If you don't have this file, you can generate by running the following script: Get_scaffold_length.pl located in GALEON_masterScripts/Scripts. It takes as an input your genome file in FASTA format.

Command example:

perl GALEON_masterScripts/Scripts/Get_scaffold_length.pl YOURgenome.fasta

NOTE: The output table will have the above-described 3-column format. Optionally, you can rename the third column by replacing the Scaffold IDs with Scaffold associated names. Check the example file.


3. Running GALEON

3.1. Estimate g parameter (mode: gestimate)

In this mode, the pipeline estimates the expected number of genes found in a number of bases, as well as the number of genes expected across the g input values and the probability of finding 2 or more genes in a window of g size (i.e.: 100 Kb), which would be considered as a cluster in the following analyses (Section 3.2.).

Run the following command to estimate the g parameter based on the inputs. No input files are required here.

Help message

GALEON_ControlScript.py gestimate -h

Commands

# Run using one g value
GALEON_ControlScript.py gestimate -n 134 -s 1354 -g 100

# Test several g values
GALEON_ControlScript.py gestimate -n 134 -s 1354 -g 150,200,300,400

Output

# Output table
g_estimation_Results_Directory/
└── g_estimation.table.txt

# Logs and error messages
Logs_gestimate_mode/
├── gestimation.err
└── gestimation.out
  1. column: g value - input g value
  2. column: Mb per gene family member - 1 gene, expected to be found each "X" Mb
  3. column: Expected genes per Mb - # of genes, expected to be found each Mb
  4. column: Exp. genes per g value - # of genes, expected to be found each 1 Kb
  5. column: Exp. Genes/g value - # of genes, expected to be found each "g" Kb
  6. column: P(X>=2) in g kb - The probability of finding by chance two (or more) genes in a "g" kb stretch
  7. column: Poisson's lambda


3.2. Gene cluster identification (mode: clusterfinder)

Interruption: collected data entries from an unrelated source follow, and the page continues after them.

-- ==== Sys2Proof/WellFormed.lean ====
section
/-! DEFINITION. Which commands are legal as syntax (30_encoding.md R63 to R65, R69 (b) and (c)). -/

namespace Sys2Proof

/-- KIDX selects one of the 17 named constants (30_encoding.md R65). -/
def kidxLegal (kidx : BitVec 5) : Bool := kidx.toNat ≤ 16

/-- RM is 0 (`even`) or 1 (`away`): bit 11 of the word, RM's upper bit, is reserved (30_encoding.md R63). -/
def rmLegal (rm : BitVec 2) : Bool := rm.toNat ≤ 1

/-- The legal commands. Every register number is legal, and a literal may hold any value (30_encoding.md R60, R66). -/
def Instr.wellFormed : Instr → Bool
  | .ldc _ kidx => kidxLegal kidx
  | .round _ _ rm => rmLegal rm
  | .roundd _ _ _ rm => rmLegal rm
  | .ldr _ _ | .mov _ _ | .fromi32 _ _ | .fromf64 _ _ | .tof64 _ _ | .tof32 _ _ | .toint _ _ => true
  | .add _ _ _ | .sub _ _ _ | .mul _ _ _ | .mulw _ _ _ | .div _ _ _ | .mod _ _ _ | .neg _ _ | .abs _ _ => true
  | .shl _ _ _ | .shr _ _ _ | .cmp _ _ _ | .seq _ _ _ | .sne _ _ _ | .slt _ _ _ | .sle _ _ _ => true
  | .sgt _ _ _ | .sge _ _ _ | .hash _ _ | .floor _ _ | .ceil _ _ => true
  | .sqrt _ _ | .log2 _ _ | .ln _ _ | .pow2 _ _ | .pow _ _ _ => true
  | .sin _ _ | .cos _ _ | .tan _ _ | .asin _ _ | .acos _ _ | .atan _ _ | .atan2 _ _ _ => true

end Sys2Proof
end

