/-! # Rounding -/

/-- R181, R183: FLOOR clears the fractional bits, which gives the greatest multiple of One at or below its operand; CEIL
writes the least multiple of One at or above its operand, saturated. -/
def Obligations.FloorMasksAndCeilRoundsUp : Prop :=
  ∀ (s : State) (rd rs1 : Reg) (a : Word), s.cfg.legal = true → a = s.readX rs1 →
    Writes (.floor rd rs1) s (a &&& ~~~BitVec.ofNat 64 (2 ^ s.cfg.fracBits - 1))
    ∧ (∃ n : Int, n * s.cfg.one ≤ a.toInt ∧ a.toInt < (n + 1) * s.cfg.one ∧ WritesInt (.floor rd rs1) s (n * s.cfg.one))
    ∧ ∃ n : Int, (n - 1) * s.cfg.one < a.toInt ∧ a.toInt ≤ n * s.cfg.one
      ∧ WritesInt (.ceil rd rs1) s (if maxRaw < n * s.cfg.one then maxRaw else n * s.cfg.one)

/-- R180, R185: ROUND writes the nearest multiple of One, saturated, a tie by the rule that RM selects. -/
def Obligations.RoundFollowsTieRule : Prop :=
  ∀ (s : State) (rd rs1 : Reg) (rm : BitVec 2) (a : Int), s.cfg.legal = true → a = (s.readX rs1).toInt →
    (rm = 0#2 → ∃ n, NearestEven a s.cfg.one n
      ∧ WritesInt (.round rd rs1 rm) s (if maxRaw < n * s.cfg.one then maxRaw else n * s.cfg.one))
    ∧ (rm = 1#2 → ∃ n, NearestAway a s.cfg.one n
      ∧ WritesInt (.round rd rs1 rm) s (if maxRaw < n * s.cfg.one then maxRaw else n * s.cfg.one))

/-- R188: ROUNDD scales by 10^d with saturation, rounds to a multiple of One by the tie rule, and divides by 10^d to nearest,
ties to even; d outside 0 to MAX_DECIMALS faults. -/
def Obligations.RounddScalesRoundsAndDivides : Prop :=
  ∀ (s : State) (rd rs1 rs2 : Reg) (rm : BitVec 2) (a d : Int), s.cfg.legal = true →
    a = (s.readX rs1).toInt → d = (s.readX rs2).toInt →
    (rm.toNat ≤ 1 → d < 0 ∨ (s.cfg.maxDecimals : Int) < d → Faults (.roundd rd rs1 rs2 rm) s .decRange)
    ∧ (rm.toNat ≤ 1 → 0 ≤ d → d ≤ s.cfg.maxDecimals →
      ∃ y k z n : Int, y = (if maxRaw < a * 10 ^ d.toNat then maxRaw
          else if a * 10 ^ d.toNat < minRaw then minRaw else a * 10 ^ d.toNat)
        ∧ (rm = 0#2 → NearestEven y s.cfg.one k) ∧ (rm = 1#2 → NearestAway y s.cfg.one k)
        ∧ z = (if maxRaw < k * s.cfg.one then maxRaw else k * s.cfg.one)
        ∧ NearestEven z (10 ^ d.toNat) n ∧ WritesInt (.roundd rd rs1 rs2 rm) s n)

/-- R189: FLOOR(a) ≤ a ≤ CEIL(a), and the difference is 0 or One but at the top of the range, where it is 2^F − 1. -/
def Obligations.FloorAndCeilBracketTheOperand : Prop :=
  ∀ (s : State) (rd rs1 : Reg) (a : Int), s.cfg.legal = true → a = (s.readX rs1).toInt →
    ∃ fl ce : Int, WritesInt (.floor rd rs1) s fl ∧ WritesInt (.ceil rd rs1) s ce
      ∧ minRaw ≤ fl ∧ fl ≤ a ∧ a ≤ ce ∧ ce ≤ maxRaw
      ∧ (fl = 2 ^ 63 - 2 ^ s.cfg.fracBits ∧ a ≠ fl → ce = maxRaw ∧ ce - fl = 2 ^ s.cfg.fracBits - 1)
      ∧ (¬(fl = 2 ^ 63 - 2 ^ s.cfg.fracBits ∧ a ≠ fl) → ce - fl = 0 ∨ ce - fl = 2 ^ s.cfg.fracBits)

/-! # Square root, logarithm and exponential -/

/-- R201: SQRT faults on a negative operand, else writes the integer nearest to √(a·2^F). -/
def Obligations.SqrtIsNearestRoot : Prop :=
  ∀ (s : State) (rd rs1 : Reg) (a : Int), s.cfg.legal = true → a = (s.readX rs1).toInt →
    (a < 0 → Faults (.sqrt rd rs1) s .sqrtNeg)
    ∧ (0 ≤ a → ∃ r, NearestRoot (a * s.cfg.one) r ∧ r ≤ maxRaw ∧ WritesInt (.sqrt rd rs1) s r)

/-- R204: LOG2 faults on a non-positive operand, else writes the logarithm of the algorithm, within
[−F·One, (63 − F)·One). -/
def Obligations.Log2NormalisesAndSquares : Prop :=
  ∀ (s : State) (rd rs1 : Reg) (a : Int), s.cfg.legal = true → a = (s.readX rs1).toInt →
    (a ≤ 0 → Faults (.log2 rd rs1) s .logNonpos)
    ∧ (0 < a → ∃ y, Log2Is s.cfg a y ∧ -(s.cfg.fracBits * s.cfg.one) ≤ y ∧ y < (63 - s.cfg.fracBits) * s.cfg.one
      ∧ WritesInt (.log2 rd rs1) s y)

/-- R207: LN is the rounded product of what LOG2 writes and CONST_LN2, never saturated. -/
def Obligations.LnScalesLog2 : Prop :=
  ∀ (s : State) (rd rs1 : Reg) (a : Int), s.cfg.legal = true → a = (s.readX rs1).toInt →
    (a ≤ 0 → Faults (.ln rd rs1) s .logNonpos)
    ∧ (0 < a → ∃ y n, Log2Is s.cfg a y ∧ RoundedProduct s.cfg y s.cfg.ln2 n ∧ minRaw ≤ n ∧ n ≤ maxRaw
      ∧ WritesInt (.ln rd rs1) s n)

/-- R210, R211: POW2 is One at 0, saturates from LOG2MAX on, and else is the series shifted by the integral part, or the
reciprocal of that for a negative operand. -/
def Obligations.Pow2SumsItsSeries : Prop :=
  ∀ (s : State) (rd rs1 : Reg) (a m : Int), s.cfg.legal = true → a = (s.readX rs1).toInt →
    m = (if a = minRaw then maxRaw else a.natAbs) →
    (a = 0 → WritesInt (.pow2 rd rs1) s s.cfg.one)
    ∧ (0 < a → s.cfg.log2Max ≤ m → WritesInt (.pow2 rd rs1) s maxRaw)
    ∧ (a < 0 → s.cfg.log2Max ≤ m → WritesInt (.pow2 rd rs1) s 0)
    ∧ (a ≠ 0 → m < s.cfg.log2Max → ∃ v w, Pow2SeriesIs s.cfg (m % s.cfg.one) v
      ∧ w = wrap64 (v * 2 ^ (m / s.cfg.one).toNat) ∧ w ≠ 0
      ∧ (0 < a → WritesInt (.pow2 rd rs1) s w)
      ∧ (a < 0 → ∃ n, Quotient s.cfg s.cfg.one w n ∧ WritesInt (.pow2 rd rs1) s (sat64 n)))

/-- R210, corner cases: POW2 is exact at every integral exponent below LOG2MAX; below −F the result is 0. -/
def Obligations.Pow2IsExactAtIntegers : Prop :=
  ∀ (s : State) (rd rs1 : Reg) (k : Nat), s.cfg.legal = true → k * s.cfg.one < s.cfg.log2Max →
    ((s.readX rs1).toInt = k * s.cfg.one → WritesInt (.pow2 rd rs1) s (2 ^ k * s.cfg.one))
    ∧ ((s.readX rs1).toInt = -(k * s.cfg.one) →
      WritesInt (.pow2 rd rs1) s (if k ≤ s.cfg.fracBits then 2 ^ (s.cfg.fracBits - k) else 0))

/-- R213: POW's shortcuts, e = 0 first, its two faults, and else what POW2 writes for the saturated product of the exponent
and the base's logarithm. -/
def Obligations.PowGoesThroughTheLogarithm : Prop :=
  ∀ (s : State) (rd rs1 rs2 : Reg) (b e : Int), s.cfg.legal = true →
    b = (s.readX rs1).toInt → e = (s.readX rs2).toInt →
    (e = 0 → WritesInt (.pow rd rs1 rs2) s s.cfg.one)
    ∧ (b = 0 → 0 < e → WritesInt (.pow rd rs1 rs2) s 0)
    ∧ (b = 0 → e < 0 → Faults (.pow rd rs1 rs2) s .divByZero)
    ∧ (b < 0 → e ≠ 0 → Faults (.pow rd rs1 rs2) s .logNonpos)
    ∧ (0 < b → e ≠ 0 → ∃ y n, Log2Is s.cfg b y ∧ RoundedProduct s.cfg e y n
      ∧ ∀ (s' : State) (r : Reg), s'.cfg = s.cfg → (s'.readX r).toInt = sat64 n →
        ∃ v, Writes (.pow2 rd r) s' v ∧ Writes (.pow rd rs1 rs2) s v)

/-! # Trigonometric functions -/

/-- R231 to R234: SIN completes at every angle with the kernel's value at the folded angle, in [−One, One]; it is 0 at 0 and
at multiples of PI, One at PI_2. The kernel between its fixed points is free: log entry 5. -/
def Obligations.SineFoldsTheAngle : Prop :=
  ∀ (s : State) (rd rs1 : Reg) (a : Int), s.cfg.legal = true → a = (s.readX rs1).toInt →
    ∃ v, SineIs s.cfg a v ∧ -s.cfg.one ≤ v ∧ v ≤ s.cfg.one ∧ WritesInt (.sin rd rs1) s v
      ∧ (a % s.cfg.pi = 0 → v = 0) ∧ (a % s.cfg.twoPi = s.cfg.piOver2 → v = s.cfg.one)
      ∧ (a % s.cfg.twoPi = s.cfg.twoPi - s.cfg.piOver2 → v = -s.cfg.one)

/-- R236, R237: COS(a) is the sine of the exact integer a + PI_2, even where that exceeds MaxValue; COS(0) is One. -/
def Obligations.CosineIsShiftedSine : Prop :=
  ∀ (s : State) (rd rs1 : Reg) (a : Int), s.cfg.legal = true → a = (s.readX rs1).toInt →
    ∃ v, SineIs s.cfg (a + s.cfg.piOver2) v ∧ WritesInt (.cos rd rs1) s v ∧ (a = 0 → v = s.cfg.one)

In this mode the pipeline analyzes one (or several) gene families' data to identify clusters of genes in the genome.

Help message

GALEON_ControlScript.py gestimate -h

3.2.1. Single family analysis using physical distances

In this case, coordinates files are going to be analyzed to get pairwise distances between genes and arrange them in a distance matrix. This matrix will then be scanned to identify gene clusters. Finally, the distance matrix will be displayed as a heatmap with all the identified clusters (if any) represented by black square shapes.

Inputs

# How your input annotation directory "GFFs/" should look
└── GFFs
    ├── GR_fam.gff3
    └── IR_fam.gff3

Commands

Follow the instruction to run the analysis, generate the plots and create a final portable HTML report which will provide an overview of all the obtained results at a glance.

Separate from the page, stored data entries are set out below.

-- ==== Sys2Proof/Laws/Ops.lean ====
section
/-! SUPPORT. What each shared operation of the machine does, said once: the two endings of a command with their frames,
and that every command ends in one of them. -/

namespace Sys2Proof.Machine

/-! ## The two endings -/

/-- The frame of `writeX`. -/
theorem wrote_writeX (s : State) (rd : Reg) (v : Word) : Wrote s (s.writeX rd v) rd v where
  value := readX_writeX_same s rd v
  otherRegisters _ h := readX_writeX_other s v h
  noted := hasWritten_writeX_same s rd v
  otherNotes _ h := hasWritten_writeX_other s v h
  runState := rfl
  status := rfl
  faultCmd := rfl
  litPending := rfl
  heldRd := rfl
  heldLow := rfl
  cfg := rfl
  wordsIssued := rfl
  inbox := rfl
  replies := rfl
  freeNext := rfl

@[simp] theorem statusFault_faultStatus (c : Cause) : statusFault (faultStatus c) = 1#1 := by
  cases c <;> decide

@[simp] theorem statusCause_faultStatus (c : Cause) : statusCause (faultStatus c) = c.code := by
  cases c <;> decide

theorem faultStatus_reservedLow (c : Cause) : (faultStatus c).extractLsb' 1 7 = 0#7 := by
  cases c <;> decide

theorem faultStatus_reservedHigh (c : Cause) : (faultStatus c).extractLsb' 16 16 = 0#16 := by
  cases c <;> decide

/-- The frame of fault entry (R273). -/
theorem tookFault_faultEntry (s : State) (c : Cause) (w0 : CmdWord) : TookFault s (faultEntry c w0 s) c w0 where
  fault := statusFault_faultStatus c
  cause := statusCause_faultStatus c
  reservedLow := faultStatus_reservedLow c
  reservedHigh := faultStatus_reservedHigh c
  faultCmd := rfl
  litPending := rfl
  runState := rfl
  registers _ := rfl
  notes _ := rfl
  heldRd := rfl
  heldLow := rfl
  cfg := rfl
  wordsIssued := rfl
  inbox := rfl
  replies := rfl
  freeNext := rfl

@[simp] theorem complete_ok (i : Instr) (rd : Reg) (v : Int) (s : State) :
    complete i rd (.ok v) s = .next (s.writeX rd (BitVec.ofInt 64 v)) := rfl

@[simp] theorem complete_error (i : Instr) (rd : Reg) (c : Cause) (s : State) :
    complete i rd (.error c) s = .next (faultEntry c (encodeHead i) s) := rfl

@[simp] theorem finish_eq (rd : Reg) (v : Int) (s : State) :
    finish rd v s = .next (s.writeX rd (BitVec.ofInt 64 v)) := rfl

/-- Everything `complete` can do. -/
theorem complete_cases (i : Instr) (rd : Reg) (result : Result) (s : State) :
    (∃ v, result = .ok v ∧ complete i rd result s = .next (s.writeX rd (BitVec.ofInt 64 v)))
      ∨ ∃ c, result = .error c ∧ complete i rd result s = .next (faultEntry c (encodeHead i) s) := by
  cases result with
  | ok v => exact .inl ⟨v, rfl, rfl⟩
  | error c => exact .inr ⟨c, rfl, rfl⟩

/-- What `WritesInt` needs of a command that ends in `complete`. -/
theorem writesInt_of_complete {i : Instr} {s : State} {n : Int} (result : Result)
    (he : exec i s = complete i i.dest result s) (h : result = .ok n) : WritesInt i s n :=
  ⟨_, by rw [he, h]; rfl, wrote_writeX s i.dest _⟩

/-- What `Faults` needs of a command that ends in `complete`. -/
theorem faults_of_complete {i : Instr} {s : State} {c : Cause} (result : Result)
    (he : exec i s = complete i i.dest result s) (h : result = .error c) : Faults i s c :=
  ⟨_, by rw [he, h]; rfl, tookFault_faultEntry s c _⟩

/-- What `Writes` needs of a command that only writes. -/
theorem writes_of_writeX {i : Instr} {s : State} {v : Word} (he : exec i s = .next (s.writeX i.dest v)) :
    Writes i s v :=
  ⟨_, he, wrote_writeX s i.dest v⟩

/-! ## Every command ends in one of the two ways -/

/-- The inversion of `exec`: a command writes its destination, or takes fault entry with its own first word. -/
theorem exec_cases (i : Instr) (s : State) :
    (∃ v, exec i s = .next (s.writeX i.dest v)) ∨ ∃ c, exec i s = .next (faultEntry c (encodeHead i) s) := by
  have key : ∀ result : Result, exec i s = complete i i.dest result s →
      (∃ v, exec i s = .next (s.writeX i.dest v)) ∨ ∃ c, exec i s = .next (faultEntry c (encodeHead i) s) := by
    intro result he
    obtain ⟨v, -, h⟩ | ⟨c, -, h⟩ := complete_cases i i.dest result s
    · exact .inl ⟨_, he.trans h⟩
    · exact .inr ⟨c, he.trans h⟩
  cases i <;> first | exact .inl ⟨_, rfl⟩ | exact key _ rfl

end Sys2Proof.Machine
end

Step 1) Find clusters, independently for each input gene family using the coordinates files.

# Simplest command to run Galeon
GALEON_ControlScript.py clusterfinder -a GFFs/ -e disabled

NOTE: The use of evolutionary distances is disabled here (-e disabled).

Step 2) Generate summary plots and tables for each input gene family

# Generate summary files for the GR family
GALEON_SummaryFiles.py -fam GR -clust clusterfinder_Results_Directory/ -coords GFFs -ssize ChrSizes.txt -sfilter 7

# Generate summary files for the IR family
GALEON_SummaryFiles.py -fam IR -clust clusterfinder_Results_Directory/ -coords GFFs -ssize ChrSizes.txt -sfilter 7

Step 3) Generate a final HTML report

# Generate the final HTML report
GALEON_Report.py -clust clusterfinder_Results_Directory/ -ssize ChrSizes.txt -echo False


Output

GALEON will generate a portable HTML report, one for each family and per tested g value. It will contain all the generated tables and reports, making it easy to quickly access all the results. The report includes a "HELP" tab with useful information for interpreting the results.

Galeon results directory content

Galeon results directory, example tree-like representation for two gene families "GR_fam" and "IR_fam":

clusterfinder_Results_Directory/
├── PhysicalDist_Matrices
│   ├── GR_fam.gff3.temp_matrices # Physical distance matrices, *matrix (in bp units)
│   ├── IR_fam.gff3.temp_matrices 
│   ├── GR_fam.gff3.temp_matrices_100.0g # Heatmaps in svg and pdf format
│   └── IR_fam.gff3.temp_matrices_100.0g
|
├── Plots # Contains summary tables and plots for each input family
│   ├── GR_fam
│   │   ├── GR_family_ClusterSizes.table.100.0g.tsv
│   │   ├── GR_family_GeneLocation.table.100.0g.tsv
│   │   ├── GR_family_GeneOrganizationGenomeSummary.table.100.0g.tsv
│   │   ├── GR_family_GeneOrganizationSummary.table.100.0g.tsv
│   │   |
│   │   ├── IndividualPlots_100.0g 
│   │   └── SummaryPlots_100.0g
│   └── IR_fam
│   │   ├── IR_family_ClusterSizes.table.100.0g.tsv
│   │   ├── IR_family_GeneLocation.table.100.0g.tsv
│   │   ├── IR_family_GeneOrganizationGenomeSummary.table.100.0g.tsv
│   │   ├── IR_family_GeneOrganizationSummary.table.100.0g.tsv
│   │   |
│   │   ├── IndividualPlots_100.0g
│   └── └── SummaryPlots_100.0g
|
└── Reports # One report for each family and tested g value.
    ├── GR_fam_100.0g_Report.html
    └── IR_fam_100.0g_Report.html


3.2.2. Single family analysis using physical and evolutionary distances

Coordinates files will be processed as described in Section 3.2.1 to obtain the matrices and identify the clusters. However, in addition to coordinate files, proteins will be included to compute evolutionary distances. These distances will then be merged with the physical distance matrix by replacing the upper semi-matrix values. This "merged" matrix will be displayed as a heatmap, with all the identified clusters (if any) represented by black square shapes.

Inputs

# How your input annotation directory "GFFs/" and protein directory "Proteins/" should look
├── GFFs
│   ├── GR_fam.gff3
│   └── IR_fam.gff3
└── Proteins
    ├── GR_fam.fasta # or GR_fam.aln if MSA is provided
    └── IR_fam.fasta # or IR_fam.aln

Commands

Follow the instruction to run the analysis, generate the plots and create a final portable HTML report which will provide an overview of all the obtained results at a glance.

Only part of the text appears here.